聚光灯“唰”地打在她身上,瞬间把周围的喧闹都隔了开!一身浅色纱裙衬得身形纤细,手里的小提琴泛着柔和的光,左脚微微前伸,肩膀轻轻下沉,下巴抵在琴托上,眼神亮得像藏了星光,稳稳盯着琴弦。

电影学院元旦晚会,礼堂座无虚席,悠扬的小提琴声音颇为动听,台上的男生目不转睛地盯着,她仿佛在发光。

那条裙子是他程序开发后赚的第一笔钱买的,虽然不多,但足够他供他们两个人大学期间的学费还有生活费了,昨夜熬了很久,做程序累得不行,眼底还是有些掩不住的疲惫。

花清涟下台后,就直奔傅锦琛身边。

掌声渐渐停下来,纷纷朝那位清纯校花看去。

随着主持人字正腔圆的介绍,注意力才回到舞台中央。

聚光灯穿透暗场,将她的身影勾勒得愈发清雅,一身水绿色绣竹舞衣垂坠落地,裙摆绣着银线暗纹,随着呼吸轻轻起伏,立于舞台中央,双脚呈小八字步,膝盖微屈,身姿如风中劲竹般挺拔却不失柔韧,双臂自然垂落,指尖松弛如柳丝轻垂,下颌微收,眼帘轻阖,舞步蹁跹,腰肢柔若柳枝,指尖划出优美弧线,转身时裙摆扫过地面,宛如月下仙子起舞。

观众们屏息凝神,目光紧紧锁定着。

随着节奏,她的动作也随之轻柔,以卧鱼姿势屈膝跪地,身体微倾,双臂轻扇,裙摆铺展,随后缓缓起身,双臂云手收归胸前,指尖相扣,缓缓低头,下颌抵着胸口,身姿优雅端庄。

灯光渐暗,只剩一道光束映着她微垂的眼眸,台下短暂沉寂后,爆发出雷鸣般的掌声,欢呼声、叫好声此起彼伏。

观众席中的男人收起手机,掌声也随之淹没在人群。

花明湄自幼被娇生惯养,但也是有些真材实料的。

她在现实世界中小学曾跟学校里的舞蹈团学习过三四年,也是巧了。

她下台时回到后台换衣服,裹紧电影学院的黑色羽绒服,看着手机屏幕,想出去找他,不料撞见花清涟两人,她开口,“去吃铜锅涮肉吗,锦琛请客。”

“陈崧年在外头等我。”

“一起啊,刚好介绍他们认识一下。”

“行吧。”

花明湄出去以后看见站在走廊的男人,小跑过去,“你今天怎么来看我演出了?”

“你不是说这是你第一次演出?”

“我们去吃铜锅涮肉吧,还有我姐和傅锦琛。
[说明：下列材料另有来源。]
-- ==== Sys2Proof/Machine/Output.lean ====
section
/-! DEFINITION. Status codes (spec/03_control_kcp.md R112) and the record of everything the Q9 answers or sends. -/

namespace Sys2Proof.Machine

/-- The status codes of R112. -/
inductive Status where
  | ok | unmapped | align | window | locked | value | busy | mode | state | noRoute | noRole | pool | inUse | length
  | opcode | version | sessionLimit | privilege | staleSeq | seqGap | bulkRange | bulkIncomplete | bulkCrc
  | batchIllegal | timeout
  deriving DecidableEq, Repr

/-- The code of a status (R112). -/
def statusCode : Status → Nat
  | .ok => 0x0000 | .unmapped => 0x0001 | .align => 0x0002 | .window => 0x0003 | .locked => 0x0004
  | .value => 0x0005 | .busy => 0x0006 | .mode => 0x0007 | .state => 0x0008 | .noRoute => 0x0009
  | .noRole => 0x000A | .pool => 0x000B | .inUse => 0x000C | .length => 0x000D | .opcode => 0x000E
  | .version => 0x000F | .sessionLimit => 0x0010 | .privilege => 0x0011 | .staleSeq => 0x0012
  | .seqGap => 0x0013 | .bulkRange => 0x0014 | .bulkIncomplete => 0x0015 | .bulkCrc => 0x0016
  | .batchIllegal => 0x0017 | .timeout => 0x0018

/-- What the Q9 answers or sends. -/
inductive Output where
  /-- the status of a direct register request -/
  | status (who : Requester) (addr : Nat) (st : Status)
  /-- the value and status of a direct register read -/
  | value (who : Requester) (addr : Nat) (v : Word) (st : Status)
  /-- a KCP response or EVENT request from a port, in a frame with an 802.1Q tag or none, to an origin: opcode, session
  identifier, SEQ, FLAGS, STATUS, payload, tag -/
  | kcp (port : Nat) (tag8021q : Option Nat) (origin opcode sessionId seq flags : Nat) (st : Status) (payload tag : List Byte)
  /-- a packet for the panel TX lanes: header bytes, data bytes and the 12 GCRC values of its end set
  (spec/10_panel_protocol.md R324 to R328); what of it leaves, and where, is in lanes -/
  | panelPacket (header data : List Byte) (gcrc : List Nat)
  /-- an ABORT set, which takes the place of the rest of a push: FRAME and REASON (R344) -/
  | panelAbort (frame reason : Nat)
  /-- HOLD sets begin, with FRAME (R347) -/
  | panelHold (frame : Nat)
  /-- an event of a link's transmitters, by name: electrical idle, a preset, a loopback pattern (spec/09_serial_lanes.md) -/
  | laneSet (link : Nat) (name : String) (arg : Nat)
  /-- what the transmitted lanes of a link carry from a set of four positions of the lane period on, and the running disparity
  of each lane before it (spec/09_serial_lanes.md R294 to R298) -/
  | lanes (link slot : Nat) (disparity : List Bool) (runs : List LaneRun)
  /-- an Ethernet frame or datagram from a port, by kind, with its bytes -/
  | frame (port : Nat) (kind : String) (bytes : List Byte)
  /-- an Afloth frame on a link: its bytes (spec/13_afloth_tiling.md) -/
  | afloth (link : Nat) (bytes : List Byte)
  /-- a memory read answer: request, word, poisoned (spec/14_hbm_controller.md R447) -/
  | memory (id : Nat) (data : List Byte) (poisoned : Bool)
  /-- a translation answer: memory byte, or none on a fault (spec/15_translation_preemption.md R465) -/
  | translated (ctx ca : Nat) (m : Option Nat)
  /-- bits on TDO (spec/20_test_identity.md R556) -/
  | tap (bits : List Bool)
  /-- what the boundary cells drive on the balls; none with HIGHZ (R556) -/
  | balls (bits : Option (List Bool))
  deriving DecidableEq, Repr

end Sys2Proof.Machine
end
”

陈崧年听到傅锦琛这个名字眉头一皱,花明湄挽住他的手臂,“你不愿意去嘛?”

“走吧。”

陈崧年就没给旁人当过司机,除了花明湄。

现在后排坐着俩人,一个还是昔日情敌。

巷口的铜锅涮肉馆飘出阵阵麻酱香,红漆木门敞开着,门楣上的红灯笼晃悠悠,映得玻璃窗上的“铜锅涮肉”四个金字格外亮眼。

“几位?”迎宾问。

花明湄竖起四根手指,“四个人。”

“好嘞,里面请。”

推开雅间门,八仙桌擦得锃亮,中间早已摆好一只沉甸甸的紫铜火锅,锅沿打磨得光滑发亮,花明湄笑着入座,外套刚搭在椅背上,没多久,服务员就麻利地拎来炭火,“哗啦”一声放进锅底,红色的火苗舔舐着锅底,瞬间暖了整间屋子。

服务员端来一壶沸水,“哗”地倒进铜锅,葱段、姜片、红枣和干菇在沸水中轻轻翻滚,清冽的香气慢慢散开。

“牛肉!要五盘!”花明湄兴冲冲地跟服务员说,“还有,羊肉三盘!”

“再点两盘毛肚。”傅锦琛补充着,低头给花清涟整理着棉服,随手挂在衣架上坐下,紧接着又烫着碗筷,跟她说话时轻声细语,“点了挺多你爱吃的,今天表演很多人给你鼓掌,好好吃一顿,等晚上咱们早早回家跨年。”

“好。”花清涟应声很轻。

陈崧年暗中打量着,花明湄把涮好的碗筷放在他面前,不一会儿,菜品就端了上来,铜锅的水咕嘟咕嘟沸腾着,她雀跃的夹起一筷子肥牛,“唰”地放进锅里,迫不及待地咽着口水。

傅锦琛对花清涟照顾有加,从头到尾和陈崧年也没说上一句话,倒是花明湄是个暖场子的高手,嘴里塞得鼓鼓囊囊的,也得抽出时间逗大家一乐。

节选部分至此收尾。